Это удивляет меня: Лида панически боялась всякой заразы. Когда Гришка заболел — их комнаты разделяла дощатая перегородка, покрытая тонким слоем штукатурки, — Лида раздобыла пакет хлорной извести, стала каждый день протирать влажной тряпкой пол. Незадолго до ухода в армию я спросил, зачем она делает это.
— Говорят, хлорка убивает микробы, — пояснила Лида и покосилась на перегородку, из-за которой доносился Гришкин кашель взахлеб. Глаза у нее были испуганными.
— Не паникуй, — сказал я. — Моя мать всю жизнь туберкулезников лечит — и ничего.
Снова послышался кашель.
— С ума сойти можно, — пробормотала Лида. — Хоть из дому беги.
— Ведь он же больной, — заступился я за Гришку.
— Пусть в больницу убирается!
— Не говори так.
Лида резко повернулась.
— Боюсь я, понимаешь? Боюсь!
Электричество не работало. Мы с Лидой сидели рядышком на диване с высокой спинкой в ее комнате и молчали, уставившись на пламя керосиновой лампы, которое то горело ровно, то судорожно устремлялось вверх, обволакивая копотью стекло.
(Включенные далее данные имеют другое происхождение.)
/-- The port event of an exchange whose transport call fails (R187). -/
def deadExchange (P : Params) (style : XferStyle) (k : Cmd) (ck : Bool) (frame : List Byte) : PortEvent :=
  match style with
  | .combined => .transact (frame ++ zeros (padOf P.pad (classOf k) ck)) false []
  | .separate => .transmit frame false

/-- The frame of the bus reset in the given mode (R143, R205). -/
def resetFrame (P : Params) (ck : Bool) : List Byte :=
  withCk P ck (cmdBody P .reset 0 0 0 false)

/-- The port events of one attempt whose exchange fails in the transport, and of the recovery after it whose bus reset
fails in the same way (R261, R265). -/
def deadAttempt (P : Params) (style : XferStyle) (k : Cmd) (ck : Bool) (frame : List Byte) : List PortEvent :=
  [deadExchange P style k ck frame, .delay P.retryDelay, deadExchange P style .reset ck (resetFrame P ck),
    .log .resetFailed, .delay P.retryDelay]

/-- One attempt that the peer NACKs, and the bus reset after it, answered well. -/
structure NackedAttempt where
  status : Byte
  command : Talk
  resetReply : Reply
  reset : Talk
  deriving DecidableEq, Repr

/-- The peer NACKs the attempt of the command `k` and answers the reset. -/
def NackedAttempt.Legal (P : Params) (style : XferStyle) (ck : Bool) (k : Cmd) (a : NackedAttempt) : Prop :=
  Nacks P style ck k 0 a.status a.command ∧ Answers P style ck .reset a.resetReply a.reset

/-- The environment's answers to a run of NACKed attempts with their recoveries (R261, R291). -/
def nackedAnswers (P : Params) (style : XferStyle) (ck : Bool) (k : Cmd) (l : List NackedAttempt) : List Answer :=
  (l.map fun a => exchangeAnswers P style k ck a.command ++ exchangeAnswers P style .reset ck a.reset).flatten

/-- The port events of those attempts: exchange, delay, bus reset, delay. -/
def nackedPorts (P : Params) (style : XferStyle) (ck : Bool) (k : Cmd) (frame : List Byte) (l : List NackedAttempt) :
    List PortEvent :=
  (l.map fun a =>
    exchangePorts P style k ck frame a.command ++
      .delay P.retryDelay :: (exchangePorts P style .reset ck (resetFrame P ck) a.reset ++ [.delay P.retryDelay])).flatten

/-! ## The response registers -/

/-- The response registers (R32) and the scan counter (R36). -/
structure ResponseRegs where
  echo : Byte
  status : Byte
  header : Byte
  payload : Bytes4
  ck : Bytes2
  ckValid : Bool
  scanCnt : Nat
  deriving DecidableEq, Repr

/-- The response registers of a datapath. -/
def responseRegs (d : Datapath) : ResponseRegs where
  echo := d.rEcho
  status := d.rStatus
  header := d.rHdr
  payload := d.rPayload
  ck := d.rCk
  ckValid := d.rCkValid
  scanCnt := d.scanCnt

/-- The response registers after a good reply to the command `k` that found `g` in them (R174 to R179): echo and status
always, the sentinel and the count of the scan for a read, payload and checksum pair for a register read alone (R241); the
others keep what they hold. -/
def regsAfter (P : Params) (k : Cmd) (ck : Bool) (r : Reply) (g : ResponseRegs) : ResponseRegs :=
  match classOf k with
  | .resetClass | .writeClass => { g with echo := opcOf P.opc k, status := P.statusOk }
  | .bulkRead =>
    { g with echo := opcOf P.opc k, status := P.statusOk, header := r.header, scanCnt := r.waits.length + 1 }
  | .registerRead =>
    { echo := opcOf P.opc k
      status := P.statusOk
      header := r.header
      payload := bytes4 r.payload
      ck := if ck then bytes2 r.ck else g.ck
      ckValid := ck
      scanCnt := r.waits.length + 1 }

/-! ## What a completion leaves -/

/-- The state `t` has completed an operation begun in `s` with the completion `c`, after exactly the port events `ports`;
`more` are the answers not consumed. -/
structure Completes (s t : State) (c : Completion) (ports : List PortEvent) (more : List Answer) : Prop where
  compl : t.compl = c
  trace : ∃ ev : List Event, t.trace = s.trace ++ ev ∧ ev.map (fun e => e.port) = ports ++ [.complete c]
  answers : t.answers = more
  idle : t.seq = .idle

/-- The completion of an operation that succeeded with a value (R209). -/
def okWith (v : Word) : Completion :=
  { ok := true, err := 0, rdata := v }

/-- The completion of an operation that failed with a cause (R209). -/
def failedWith (e : Cause) : Completion :=
  { ok := false, err := causeCode e, rdata := 0 }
— Керосин плохой, — сказал я. — В керосиновой лавке его разбавляют водой, а излишки продают втридорога.
— Господи, — пробормотала Лида. — Когда же все это кончится?
— Кончится, — сказал я. — Вот возьмем Берлин, и сразу все кончится.
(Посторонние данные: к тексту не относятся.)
-- ==== Sys2Proof/Certificates/Slice0/Obligations.lean ====
section
/-! DEFINITION. The statements about the link protocol engine that are to be proved: encodings, the step, reset, the CRC,
the framer, the parser, the completion and the frame of every instruction, the retry controller, negotiation, errors, and
the invariants. Each names the rule of spec/ it rests on. -/

open Sys2Proof Sys2Proof.Machine

/-! ## Encodings -/

/-- Decoding the encoding of a well-formed instruction gives the instruction (spec 30 R81 to R89, R96, R100), under the
constraints of R8 and with the chunk tags apart from the opcodes. Which of two tags that share a byte is meant is the
model's choice by context (notes/assumptions/11.md), and that a frame or chunk is presented as its bytes is the model's
choice too (notes/assumptions/7.md). -/
def Obligations.DecodeInvertsEncode : Prop :=
  ∀ (P : Params) (i : Instr), paramsWf P = true → tagsApart P → i.wellFormed = true →
    decode P i.continues (encode P i) = .ok i

/-- A receiver of a whole command frame reads back the command, with checksum mode on and with it off: the framer's layout,
the checksum byte and the receiver's reading of both agree (spec 30 R81, R83 to R88, R96). -/
def Obligations.FrameReadBackInBothModes : Prop :=
  ∀ (P : Params) (ck : Bool) (i : Instr) (k : Cmd) (addr data size : Word) (cl : Bool),
    paramsWf P = true → i.wellFormed = true → wireOperands i = some (k, addr, data, size, cl) →
      decodeFrame P ck (withCk P ck (cmdBody P k addr data size cl)) = .ok i

/-- A few words written out from the spec's encodings decode to the instructions they stand for (spec 30 R81, R82, R89,
R100, spec 41 R141 to R151; the opcode bytes are the defaults of R7). -/
def Obligations.KnownWordsDecode : Prop :=
  decodeTableWord 32 0x001000CA = some (.singleRead 0x001000) ∧
    decodeTableWord 32 0x001080C4 = some (.internalRead 0x0010 true) ∧
    decodeTableWord 48 0x0001452301C1 = some (.dmaWrite 0x012345 0x0100) ∧
    decodeTableWord 56 0x204E00000415C8 = some (.dmaExtRead 0x150400 20000) ∧
    decodeTableWord 64 0xEFBEADDEA81000C9 = some (.singleWrite 0x0010A8 0xDEADBEEF) ∧
    decodeTableWord 32 0xFFFFFFCF = some .reset ∧
    decodeTableWord 8 0x00 = some .negotiate ∧
    decodeTableWord 8 0x0C = some (.reserved 0xC)

/-- Two addresses that agree in the bits a format carries give the same frame, whatever their other bits (R73). -/
def Obligations.DroppedAddressBitsDoNotShow : Prop :=
  ∀ (P : Params) (k : Cmd) (a b data size : Word) (cl ck : Bool),
    (∀ n : Nat, n < (if k = .internalRead ∨ k = .internalWrite then 16 else 24) → a.getLsbD n = b.getLsbD n) →
      withCk P ck (cmdBody P k a data size cl) = withCk P ck (cmdBody P k b data size cl)

/-- An internal address with bit 15 set and the clockless flag clear gives the frame of a clockless access to its low 15
bits (R51). -/
def Obligations.AddressBit15IsTheClocklessBit : Prop :=
  ∀ (P : Params) (k : Cmd) (a data size : Word), (k = .internalRead ∨ k = .internalWrite) → a.getLsbD 15 = true →
    cmdBody P k a data size false = cmdBody P k (a &&& 0x7FFF) data size true

/-! ## The step and reset -/

/-- A step of the idle engine that is presented a packet runs the instruction the packet decodes to, with that packet taken
from what is presented, the packet accepted, and nothing else changed before (R20, R102). Accepting a host request latches it
whole (R38); a reserved code (R101) and a bulk length that is not admitted (R231) are turned away with the latches as they
were. That the fields an operation ignores are latched too, and those of a surrounding operation that is then rejected, is the
model's reading of R38 (notes/assumptions/13.md). That the packet may also be the bytes of a frame or chunk, which is run and
latches nothing, is the model's choice (notes/assumptions/7.md). -/
def Obligations.StepRunsTheDecodedInstruction : Prop :=
  (∀ (s : State) (p : Packet) (rest : List Input) (i : Instr),
    s.seq = .idle → s.inputs = .packet p :: rest → fetched { s with inputs := rest } p = .ok i →
      step s = exec i (accept p { s with inputs := rest })) ∧
    ∀ (s : State) (r : Request) (bytes : List Byte),
      (r.op.toNat < 0xA → (r.op = 0x3 ∨ r.op = 0x4 → bulkRejected s.cfg r.len = false) →
        accept (.request r) s = { s with req := r }) ∧
      (0xA ≤ r.op.toNat → accept (.request r) s = s) ∧
      (r.op = 0x3 ∨ r.op = 0x4 → bulkRejected s.cfg r.len = true → accept (.request r) s = s) ∧
      accept (.wire bytes) s = s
Лида была в двух вязаных кофточках, надетых одна на другую, в наброшенном на плечи пальто. Сберегая тепло, она сидела на диване, подобрав под себя ноги.
— Ты говоришь — Берлин! — задумчиво сказала Лида. — Когда-то это будет? — Она повела плечами, стараясь унять дрожь, и добавила: — Мне сейчас пожить хочется. Понимаешь, сейчас! Хочется носить красивые платья, хочется, чтобы в ушах висели серьги, хочется, чтобы все мужчины смотрели только на меня…
Желтые, чуть привядшие листья — словно ковер. Припекает, как летом. Если бы не эти листья и не пожухлая трава, я ни за что бы не подумал, что сейчас осень. «Значит, она перестала бояться заразы, решила врачом стать, как моя мать», — радуюсь я и говорю вслух:
— Врач — самая гуманная профессия на земле.
Лида снисходительно улыбается:
— Медицина меня по-прежнему не привлекает.
— Зачем же ты тогда в медвуз поступила?
— Главное — диплом, — объясняет Лида. — Хотела в университет поступить, но не удалось. В медицинский меня по знакомству устроили.
— Кто?
— Никодим Петрович.
— Кто, кто? — Я чувствую: у меня отваливается челюсть.
— Никодим Петрович, — спокойно повторяет Лида. — После той истории, — она выделяет слово «той», — он ушел от Елизаветы Григорьевны.
8
Ту историю я помню. Это произошло вечером, накануне моего отъезда в армию. Именно об этом спрашивала Галка, когда сидела рядом.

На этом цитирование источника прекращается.